INSTRUCTIONS FOR THE TASK: Transcribe the data in full; each line must match exactly.

RECORDS TO PROCESS:
/-- Whether a copy's CHECK matches its CRC (R376). -/
def spbValid (l : Sparse Word) : Bool := spGet 0 l 1023 == spbCrc l

/-- The copy used at boot and at the entry into COMMISSION (R376); where neither matches, copy 0 (log entry 50, DESIGN CHOICE). -/
def spbPick (flash : Memory) : Sparse Word :=
  let a := spbOf flash spbFlash0
  let b := spbOf flash spbFlash1
  if spbValid a then a else if spbValid b then b else a

/-! ### PG_CRC (R30, R380) -/

/-- The commissioning-locked registers of a page, in ascending offset order. -/
def lockedOffs (b : Block) : List Nat :=
  ((List.range 1008).map fun k => 0x40 + 4 * k).filter fun o =>
    match regAt b o with
    | some (r, _, _) => r.flds.any fun f => f.acc == .rwc || f.acc == .rwk
    | none => false

/-- SAFE_CONFIRM as it reads (R386). -/
def Dev.confirmWord (d : Dev) : Word := if d.flag R.SAFE_STAT F.SAFE_STAT_CONFIRMED then spGet 0 d.safe.spbM 1023 else 0

/-- PG_CRC of a page, over what its locked registers read; an absent page reads 0. -/
def Dev.pgCrc (d : Dev) (page : Nat) : Word :=
  match pageInfo page with
  | some (b, i) =>
    if blockPresent d.member b i then
      crc32cWords ((lockedOffs b).map fun o =>
        if absentReg d.member b i o then 0
        else if b = .safeB ∧ o = 0x44 then d.confirmWord else d.reg (pageBase page + o))
    else 0
  | none => 0

/-! ### Checks of the block (R381, R392) -/

/-- Bank B channels an entry names as currents, as anything, and its shadow decoder (0x3F: none). -/
def Dev.meCur (d : Dev) (m : Nat) : List Nat :=
  let a := [d.me m 1 F.ME_SDD_SDD_U, d.me m 1 F.ME_SDD_SDD_V, d.me m 1 F.ME_SDD_SDD_W]
  let b := [d.me m 2 F.ME_SDD2_SDD2_U, d.me m 2 F.ME_SDD2_SDD2_V, d.me m 2 F.ME_SDD2_SDD2_W]
  (if d.me m 0 F.ME_CFG_SIX = 1 then a ++ b else a).filter (· != 0x3F)

def Dev.meSdd (d : Dev) (m : Nat) : List Nat :=
  ([d.me m 1 F.ME_SDD_SDD_U, d.me m 1 F.ME_SDD_SDD_V, d.me m 1 F.ME_SDD_SDD_W, d.me m 2 F.ME_SDD2_SDD2_U,
    d.me m 2 F.ME_SDD2_SDD2_V, d.me m 2 F.ME_SDD2_SDD2_W, d.me m 1 F.ME_SDD_SDD_VDC]).filter (· != 0x3F)

def Dev.meShd (d : Dev) (m : Nat) : Nat := d.me m 2 F.ME_SDD2_SHD

/-- Whether a page CRC entry is valid, its page and its expected PG_CRC (R377). -/
def Dev.crcEntry (d : Dev) (k : Nat) : Bool × Nat × Word :=
  let w := d.spb (0xC0 + 8 * k)
  (bitOf w 31, w.toNat % 512, d.spb (0xC4 + 8 * k))

/-- Whether a valid page CRC entry's page has another PG_CRC. -/
def Dev.crcDiffers (d : Dev) (k : Nat) : Bool :=
  let (v, p, c) := d.crcEntry k
  v && (pageInfo p).isSome && d.pgCrc p != c

def Dev.rsLocal (d : Dev) (f : RField) : Nat := getF (d.spb 0xBC0) f
def Dev.rsRing (d : Dev) (f : RField) : Nat := getF (d.spb 0xBC4) f
def Dev.rsExpect (d : Dev) (n : Nat) : Bool := decide (n < 16) && getF (d.spb (0xBC8 + 4 * n)) F.RS_NODE_EXPECT == 1
def Dev.rsPart (d : Dev) (n : Nat) : Nat := getF (d.spb (0xBC8 + 4 * n)) F.RS_NODE_PART
def Dev.rsNode (d : Dev) : Nat := d.rsLocal F.RS_LOCAL_NODE

/-- One check of the loaded block fails. -/
def Dev.spbFails (d : Dev) (code : Nat) : Bool :=
  let en := entriesThat d.meEn
  match code with
  | 0x01 => d.spb 0 != 0x53504231 || d.spb 4 != 1
  | 0x02 => d.spb 8 != d.reg R.CAP_GROUPS
  | 0x03 => en.any fun m => !groupPresent d.member m || (d.primOf m).isSome || d.me m 0 F.ME_CFG_GRP != m
  | 0x04 => en.any fun m => !d.mDefined m || d.me m 0 F.ME_CFG_CTX != d.mMain m
  | 0x05 => (en.any fun m => (d.meSdd m).any (fun c => decide (nSdd d.member ≤ c))
        || (d.meShd m != 0x3F && decide (nPos d.member ≤ d.meShd m)))
      || (en.any fun m => en.any fun n => m != n && (d.meCur m).any fun c => (d.meCur n).contains c)
  | 0x06 => en.any fun m =>
      if d.me m 0 F.ME_CFG_ANG_SRC = 1 then d.me m 0 F.ME_CFG_SDI_EN == 1 || d.me m 0 F.ME_CFG_SIX == 1
      else d.meShd m == 0x3F
  | 0x07 =>
    let e := d.sdDev F.SD_DEV_EVAL
    decide (e < 25) || decide (200 < e) || d.sdDev F.SD_DEV_FILT_N == 0 || en.any fun m => d.me m 0 F.ME_CFG_PP == 0
  | 0x08 => (List.range 32).any fun k => (d.crcEntry k).1 && (pageInfo (d.crcEntry k).2.1).isNone
  | 0x09 => spbCrc d.safe.spbP != spbCrc d.safe.spbM
  | 0x0A => (List.range 32).any d.crcDiffers
  | 0x0B =>
    let c := d.rsRing F.RS_RING_CYCLE
    !d.rsExpect d.rsNode || decide (c < 100) || decide (10000 < c) || d.rsRing F.RS_RING_TOUT == 0
  | 0x0C => (d.rsLocal F.RS_LOCAL_RGB_EN == 1 && !hasRingB d.member)
      || (d.rsLocal F.RS_LOCAL_RGA_EN == 0 && (List.range 16).any fun n => n != d.rsNode && d.rsExpect n)
  | _ => false

/-- The codes of the failing checks, ascending. -/
def Dev.spbFailing (d : Dev) : List Nat := ((List.range 13).filter fun c => d.spbFails c)

/-! ### Grant (R355, R374) -/

def Dev.tripped (d : Dev) (m : Nat) : Bool := bitOf (d.reg R.SAFE_TRIP) m
def Dev.granted (d : Dev) (m : Nat) : Bool := bitOf (d.reg R.SAFE_GRANT) m

/-- Whether Channel M holds GENM of an entry's groups high (R355). -/
def Dev.grantOk (d : Dev) (m : Nat) : Bool :=
  let st := d.devState
  let inState := st == DS.RUN || (st == DS.OVERCAST && !d.safe.ovcDone && d.granted m)
    || (st == DS.SAFE_HOLD && d.safe.keep / 2 ^ m % 2 == 1)
  d.meEn m && inState && d.flag R.SAFE_STAT F.SAFE_STAT_CONFIRMED && !d.flag R.SAFE_STAT F.SAFE_STAT_STO_M_IN
    && !d.tripped m && !bitOf (d.reg R.SAFE_REQ_STO) m && !d.safe.deadM && !d.flag R.RPL_STAT F.RPL_STAT_RUN && (d.tmS m).ok

/-- GENM of every group and SAFE_GRANT follow R355; a group that no enabled entry names is low. -/
def Dev.grantAll (d : Dev) : Dev :=
  let ok := entriesThat d.grantOk
  let w := ok.foldl (fun (w : Word) m => w ||| bitWord m) 0
  let groups := ok.flatMap d.meGroups
  forN 20 (fun g e => e.setGenM g (groups.contains g)) (d.put R.SAFE_GRANT F.SAFE_GRANT_GENM w.toNat)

EXERCISE SOLUTION:
/-- Whether a copy's CHECK matches its CRC (R376). -/
def spbValid (l : Sparse Word) : Bool := spGet 0 l 1023 == spbCrc l

/-- The copy used at boot and at the entry into COMMISSION (R376); where neither matches, copy 0 (log entry 50, DESIGN CHOICE). -/
def spbPick (flash : Memory) : Sparse Word :=
  let a := spbOf flash spbFlash0
  let b := spbOf flash spbFlash1
  if spbValid a then a else if spbValid b then b else a

/-! ### PG_CRC (R30, R380) -/

/-- The commissioning-locked registers of a page, in ascending offset order. -/
def lockedOffs (b : Block) : List Nat :=
  ((List.range 1008).map fun k => 0x40 + 4 * k).filter fun o =>
    match regAt b o with
    | some (r, _, _) => r.flds.any fun f => f.acc == .rwc || f.acc == .rwk
    | none => false

/-- SAFE_CONFIRM as it reads (R386). -/
def Dev.confirmWord (d : Dev) : Word := if d.flag R.SAFE_STAT F.SAFE_STAT_CONFIRMED then spGet 0 d.safe.spbM 1023 else 0

/-- PG_CRC of a page, over what its locked registers read; an absent page reads 0. -/
def Dev.pgCrc (d : Dev) (page : Nat) : Word :=
  match pageInfo page with
  | some (b, i) =>
    if blockPresent d.member b i then
      crc32cWords ((lockedOffs b).map fun o =>
        if absentReg d.member b i o then 0
        else if b = .safeB ∧ o = 0x44 then d.confirmWord else d.reg (pageBase page + o))
    else 0
  | none => 0

/-! ### Checks of the block (R381, R392) -/

/-- Bank B channels an entry names as currents, as anything, and its shadow decoder (0x3F: none). -/
def Dev.meCur (d : Dev) (m : Nat) : List Nat :=
  let a := [d.me m 1 F.ME_SDD_SDD_U, d.me m 1 F.ME_SDD_SDD_V, d.me m 1 F.ME_SDD_SDD_W]
  let b := [d.me m 2 F.ME_SDD2_SDD2_U, d.me m 2 F.ME_SDD2_SDD2_V, d.me m 2 F.ME_SDD2_SDD2_W]
  (if d.me m 0 F.ME_CFG_SIX = 1 then a ++ b else a).filter (· != 0x3F)

def Dev.meSdd (d : Dev) (m : Nat) : List Nat :=
  ([d.me m 1 F.ME_SDD_SDD_U, d.me m 1 F.ME_SDD_SDD_V, d.me m 1 F.ME_SDD_SDD_W, d.me m 2 F.ME_SDD2_SDD2_U,
    d.me m 2 F.ME_SDD2_SDD2_V, d.me m 2 F.ME_SDD2_SDD2_W, d.me m 1 F.ME_SDD_SDD_VDC]).filter (· != 0x3F)

def Dev.meShd (d : Dev) (m : Nat) : Nat := d.me m 2 F.ME_SDD2_SHD

/-- Whether a page CRC entry is valid, its page and its expected PG_CRC (R377). -/
def Dev.crcEntry (d : Dev) (k : Nat) : Bool × Nat × Word :=
  let w := d.spb (0xC0 + 8 * k)
  (bitOf w 31, w.toNat % 512, d.spb (0xC4 + 8 * k))

/-- Whether a valid page CRC entry's page has another PG_CRC. -/
def Dev.crcDiffers (d : Dev) (k : Nat) : Bool :=
  let (v, p, c) := d.crcEntry k
  v && (pageInfo p).isSome && d.pgCrc p != c

def Dev.rsLocal (d : Dev) (f : RField) : Nat := getF (d.spb 0xBC0) f
def Dev.rsRing (d : Dev) (f : RField) : Nat := getF (d.spb 0xBC4) f
def Dev.rsExpect (d : Dev) (n : Nat) : Bool := decide (n < 16) && getF (d.spb (0xBC8 + 4 * n)) F.RS_NODE_EXPECT == 1
def Dev.rsPart (d : Dev) (n : Nat) : Nat := getF (d.spb (0xBC8 + 4 * n)) F.RS_NODE_PART
def Dev.rsNode (d : Dev) : Nat := d.rsLocal F.RS_LOCAL_NODE

/-- One check of the loaded block fails. -/
def Dev.spbFails (d : Dev) (code : Nat) : Bool :=
  let en := entriesThat d.meEn
  match code with
  | 0x01 => d.spb 0 != 0x53504231 || d.spb 4 != 1
  | 0x02 => d.spb 8 != d.reg R.CAP_GROUPS
  | 0x03 => en.any fun m => !groupPresent d.member m || (d.primOf m).isSome || d.me m 0 F.ME_CFG_GRP != m
  | 0x04 => en.any fun m => !d.mDefined m || d.me m 0 F.ME_CFG_CTX != d.mMain m
  | 0x05 => (en.any fun m => (d.meSdd m).any (fun c => decide (nSdd d.member ≤ c))
        || (d.meShd m != 0x3F && decide (nPos d.member ≤ d.meShd m)))
      || (en.any fun m => en.any fun n => m != n && (d.meCur m).any fun c => (d.meCur n).contains c)
  | 0x06 => en.any fun m =>
      if d.me m 0 F.ME_CFG_ANG_SRC = 1 then d.me m 0 F.ME_CFG_SDI_EN == 1 || d.me m 0 F.ME_CFG_SIX == 1
      else d.meShd m == 0x3F
  | 0x07 =>
    let e := d.sdDev F.SD_DEV_EVAL
    decide (e < 25) || decide (200 < e) || d.sdDev F.SD_DEV_FILT_N == 0 || en.any fun m => d.me m 0 F.ME_CFG_PP == 0
  | 0x08 => (List.range 32).any fun k => (d.crcEntry k).1 && (pageInfo (d.crcEntry k).2.1).isNone
  | 0x09 => spbCrc d.safe.spbP != spbCrc d.safe.spbM
  | 0x0A => (List.range 32).any d.crcDiffers
  | 0x0B =>
    let c := d.rsRing F.RS_RING_CYCLE
    !d.rsExpect d.rsNode || decide (c < 100) || decide (10000 < c) || d.rsRing F.RS_RING_TOUT == 0
  | 0x0C => (d.rsLocal F.RS_LOCAL_RGB_EN == 1 && !hasRingB d.member)
      || (d.rsLocal F.RS_LOCAL_RGA_EN == 0 && (List.range 16).any fun n => n != d.rsNode && d.rsExpect n)
  | _ => false

/-- The codes of the failing checks, ascending. -/
def Dev.spbFailing (d : Dev) : List Nat := ((List.range 13).filter fun c => d.spbFails c)

/-! ### Grant (R355, R374) -/

def Dev.tripped (d : Dev) (m : Nat) : Bool := bitOf (d.reg R.SAFE_TRIP) m
def Dev.granted (d : Dev) (m : Nat) : Bool := bitOf (d.reg R.SAFE_GRANT) m

/-- Whether Channel M holds GENM of an entry's groups high (R355). -/
def Dev.grantOk (d : Dev) (m : Nat) : Bool :=
  let st := d.devState
  let inState := st == DS.RUN || (st == DS.OVERCAST && !d.safe.ovcDone && d.granted m)
    || (st == DS.SAFE_HOLD && d.safe.keep / 2 ^ m % 2 == 1)
  d.meEn m && inState && d.flag R.SAFE_STAT F.SAFE_STAT_CONFIRMED && !d.flag R.SAFE_STAT F.SAFE_STAT_STO_M_IN
    && !d.tripped m && !bitOf (d.reg R.SAFE_REQ_STO) m && !d.safe.deadM && !d.flag R.RPL_STAT F.RPL_STAT_RUN && (d.tmS m).ok

/-- GENM of every group and SAFE_GRANT follow R355; a group that no enabled entry names is low. -/
def Dev.grantAll (d : Dev) : Dev :=
  let ok := entriesThat d.grantOk
  let w := ok.foldl (fun (w : Word) m => w ||| bitWord m) 0
  let groups := ok.flatMap d.meGroups
  forN 20 (fun g e => e.setGenM g (groups.contains g)) (d.put R.SAFE_GRANT F.SAFE_GRANT_GENM w.toNat)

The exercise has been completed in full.